Spark is built using Apache Maven. To build Spark and its example programs, run:

mvn -DskipTests clean package

(You do not need to do this if you downloaded a pre-built package.) More detailed documentation is available from the project site, at "Building Spark".

Interactive Scala Shell

The easiest way to start using Spark is through the Scala shell:

./bin/spark-shell

Try the following command, which should return 1000:

scala> sc.parallelize(1 to 1000).count()

Interactive Python Shell

Alternatively, if you prefer Python, you can use the Python shell:

./bin/pyspark

And run the following command, which should also return 1000:

>>> sc.parallelize(range(1000)).count()

Example Programs

Spark also comes with several sample programs in the examples directory.
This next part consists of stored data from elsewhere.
-- ==== Sys2Proof/Machine/Serve.lean ====
section
/-! DEFINITION. Writes of every object (R46–R48, R53), commit groups at their commit (R59, R60), as the
commands of Transport.lean carry them. -/

namespace Sys2Proof.Machine

/-! ## Handlers -/

/-- Request or response ring of the host moved or resized: the four pointers return to 0 (R95). -/
def writeOapRing : Handler := fun _ s =>
  .ok ((((s.setNum (hostRec Obj.reqTail) 0).setNum (hostRec Obj.reqHead) 0).setNum (hostRec Obj.rspTail) 0).setNum
    (hostRec Obj.rspHead) 0)

/-- CompactThreshold: an area filled beyond the new value is compacted (R76). -/
def writeCompactThreshold : Handler := fun _ s => .ok s.checkFill

/-- StoredImage of the selected region (R381). -/
def writeStoredImage : Handler := fun v s =>
  let r := s.selRegion
  .ok (s.setRegion r { s.region r with image := v.toNat })

/-- StepCommand (R405). -/
def writeStepCommand : Handler := fun v s => if v.toNat = 1 then writeRun v s else writeAbandon v s

/-- Handlers of the command objects (R48). -/
def commandHandler (k : Nat) : Option Handler :=
  if k = Obj.storeSync then some writeStoreSync
  else if k = Obj.forgetPersisted then some writeForget
  else if k = Obj.readmitTile then some writeReadmit
  else if k = Obj.cancelJob then some writeCancelJob
  else if k = Obj.channelStart then some writeChannelStart
  else if k = Obj.channelCommand then some writeChannelCommand
  else if k = Obj.loadFromMemory then some writeLoadFromMemory
  else if k = Obj.loadAbort then some writeLoadAbort
  else if k = Obj.autoloadStore then some writeAutoloadStore
  else if k = Obj.stepCommand then some writeStepCommand
  else if k = Obj.snapshotAt then some writeSnapshotAt
  else if k = Obj.captureArm then some writeCaptureArm
  else if k = Obj.windowRestart then some writeWindowRestart
  else if k = Obj.softwareReset then some writeSoftwareReset
  else if k = Obj.releaseReset then some writeReleaseReset
  else if k = Obj.keyEnroll then some writeKeyEnroll
  else if k = Obj.keyRevoke then some writeKeyRevoke
  else if k = Obj.updateCommand then some (writeUpdateCommand false)
  else if k = Obj.updateChunk then some (writeUpdateChunk false)
  else if k = Obj.updateFromMemory then some (writeUpdateFromMemory false)
  else if k = Obj.attestNonce then some writeAttestNonce
  else none

/-- Handlers of the parameters whose chapters say more of a write than its value. -/
def paramHandler (k : Nat) : Handler :=
  let i := k / 256
  let sub := k % 256
  if k = hostRec Obj.ringSlots || k = hostRec Obj.reqRingBase || k = hostRec Obj.rspRingBase then writeOapRing
  else if k = Obj.operatingPoint then writeOperatingPoint
  else if k = Obj.compactThreshold then writeCompactThreshold
  else if 0x5010 ≤ i && i < 0x5018 then
    (if sub = 3 then writeSubTail (i - 0x5010)
     else if sub = 1 || sub = 2 || sub = 5 || sub = 6 then writeRingConfig (i - 0x5010) else Handler.plain)
  else if 0x6060 ≤ i && i < 0x6068 then writeProbeSelects (i - 0x6060)
  else if k = Obj.storedImage then writeStoredImage
  else if i = 0x6240 then writeScrubControl
  else if k = Obj.stepMode || k = Obj.elasticDivisor then writeStepClock
  else if k = Obj.stepPeriod || k = Obj.systemDiameter || k = Obj.startStep || i = 0x7004 || i = 0x7010 then writeStepConfig
  else if 0x7180 ≤ i && i < 0x7200 then
    (if sub = 1 then writeFeedEnable (i - 0x7180) else writeFeedConfig k (i - 0x7180))
  else if i = 0x8003 then writeLaneTest (sub - 1)
  else if i = 0x8041 then writePortEnable (sub - 1)
  else if i = 0x8042 || i = 0x8043 || i = 0x8044 then writePortConfig (sub - 1)
  else Handler.plain

/-- What writing an object does. -/
def handlerOf (k : Nat) : Handler := (commandHandler k).getD (paramHandler k)

/-! ## Single writes -/

/-- What follows any answered write: a reset it asked for, and segments that now have room. -/
def State.afterWrite (s : State) : State := s.assertSoft.flushHeld

/-- An OAP WRITE of any object. -/
def State.writeAny (m : Master) (tr : Transport) (seq k : Nat) (bytes : List Byte) (sets : Nat) (s : State) : State :=
  (s.serveWrite m tr seq k bytes sets (handlerOf k)).afterWrite

/-- The bytes of a type's value from its linear-map form in n bytes; none where the bits above its size are not the
extension of R45 (R46). -/
def fromLinear (ty : ObjType) (l : List Byte) : Option (List Byte) :=
  let v := leNat l
  match ty with
  | .i8 => if v < 128 || (256 ^ l.length - 128 ≤ v) then some (leBytes 1 v) else none
  | ty => if v < 256 ^ ty.size then some (leBytes ty.size v) else none

/-- A write into the MSI-X table (R460, R462): dwords, the mask bit of vector control apart. -/
def State.tableWrite (off : Nat) (l : List Byte) (s : State) : State :=
  ((List.range (l.length / 4)).foldl (fun s j =>
    let i := off / 4 + j
    let v := field l (4 * j) 4
    let n := i / 4
    if i % 4 = 3 then
      s.setHost fun h =>
        let l := if v.testBit 0 then List.filter (fun m => m ≠ n) h.unmasked
          else if h.unmasked.contains n then h.unmasked else n :: h.unmasked
        { h with unmasked := l }
    else
      s.setHost fun h =>
        let l := if v = 0 then h.table.del i else h.table.put i v
        { h with table := l }) s).flushMsix

/-- A write to BAR0 below the configuration window (R52–R55, R460). -/
def State.bar0Write (off : Nat) (l : List Byte) (sets : Nat) (s : State) : State :=
  let k := off / 0x800 * 256 + off / 8 % 256
  let n := l.length
  if 0x7000000 ≤ off then
    (if off < 0x7008000 && (n = 4 || n = 8) && off % n = 0 then s.tableWrite (off - 0x7000000) l else s)
  else if (n ≠ 4 && n ≠ 8) || off % 8 ≠ 0 then s.dropLinear k Err.badLength
  else match s.rightsErr 1 k, rowOf k with
    | some e, _ => s.dropLinear k e
    | none, none => s.dropLinear k Err.noObject
    | none, some r =>
      if r.ty.fixed && n = 4 && 4 < r.ty.size then s.dropLinear k Err.badLength
      else s.linearWrite k ((fromLinear r.ty l).getD []) sets (handlerOf k)

/-! ## Commits (R58–R60) -/

/-- First staged write that fails its checks (R59). -/
def State.firstBad (s : State) (id : Nat) (l : List (Nat × List Byte)) : Option (Nat × Nat) :=
  l.findSome? fun (k, b) => match s.checkVal id k b with
    | .error e => some (e, k)
    | .ok _ => none

/-- Apply staged writes in order; the first that its chapter refuses, with its error. -/
def State.applyStaged (sets : Nat) : List (Nat × List Byte) → State → Except (Nat × Nat) State
  | [], s => .ok s
  | (k, b) :: rest, s => match rowOf k with
    | none => .error (Err.noObject, k)
    | some r => match decodeVal r.ty b with
      | none => .error (Err.badLength, k)
      | some v => match handlerOf k v (s.applyVal r k v sets) with
        | .error e => .error (e, k)
        | .ok s => State.applyStaged (if r.acc = .w1c then 0 else sets) rest s

def isCommand (k : Nat) : Bool := (rowOf k).any fun r => r.acc = .wo

/-- The persisted values of a group go to the store as one record (R59). -/
def State.persistGroup (l : List (Nat × List Byte)) (s : State) : State :=
  let kept := l.filter fun e => (rowOf e.1).any fun r => r.pers && r.acc = .rwp
  if kept.isEmpty then s else s.queueRecord (groupRec (kept.map fun e => (e.1, false, e.2)))

/-- Everything staged takes effect: the parameters and their record, then the commands in staging order, which find the
group's record pending before any of their own (R59, R60). -/
def State.applyGroup (l : List (Nat × List Byte)) (sets : Nat) (s : State) : Except (Nat × Nat) State :=
  match State.applyStaged sets (l.filter fun e => !isCommand e.1) s with
  | .error e => .error e
  | .ok s => State.applyStaged 0 (l.filter fun e => isCommand e.1) (s.persistGroup l)

/-- GROUP_COMMIT: all or nothing; a failed commit closes the group and returns the first error. -/
def State.groupCommit (m : Master) (tr : Transport) (seq sets : Nat) (s : State) : State :=
  let id := masterId m
  match s.groupErr id, s.group id with
  | some (e, d), _ => s.answerErr m tr seq 0 e d
  | none, none => s.answerErr m tr seq 0 Err.groupNotOpen 0
  | none, some g =>
    let s := s.closeGroup id
    let fail (e : Nat × Nat) : State := s.answerErr m tr seq e.2 e.1 0
    match g.failed, s.firstBad id g.staged with
    | some e, _ => fail e
    | none, some e => fail e
    | none, none => match s.applyGroup g.staged sets with
      | .error e => (s.noteRefusal e.2).answerErr m tr seq e.2 e.1 0
      | .ok s => (s.answer m tr Oap.groupCommit 0 seq 0 []).afterWrite

end Sys2Proof.Machine
end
To run one of them, use ./bin/run-example <class> [params]. For example:

./bin/run-example SparkPi

will run the Pi example locally.

You can set the MASTER environment variable when running examples to submit examples to a cluster. This can be a mesos:// or spark:// URL, "yarn-cluster" or "yarn-client" to run on YARN, and "local" to run locally with one thread, or "local[N]" to run locally with N threads. You can also use an abbreviated class name if the class is in the examples package. For instance:

MASTER=spark://host:7077 ./bin/run-example SparkPi

Many of the example programs print usage help if no params are given.

Running Tests

Testing first requires building Spark. Once Spark is built, tests can be run using:

./dev/run-tests

Please see the guidance on how to run all automated tests.

A Note About Hadoop Versions

Spark uses the Hadoop core library to talk to HDFS and other Hadoop-supported storage systems. Because the protocols have changed in different versions of Hadoop, you must build Spark against the same version that your cluster runs.

Please refer to the build documentation at "Specifying the Hadoop Version" for detailed guidance on building for a particular distribution of Hadoop, including building for particular Hive and Hive Thriftserver distributions. See also "Third Party Hadoop Distributions" for guidance on building a Spark application that works with a particular distribution.

Configuration

Please refer to the Configuration guide in the online documentation for an overview on how to configure Spark.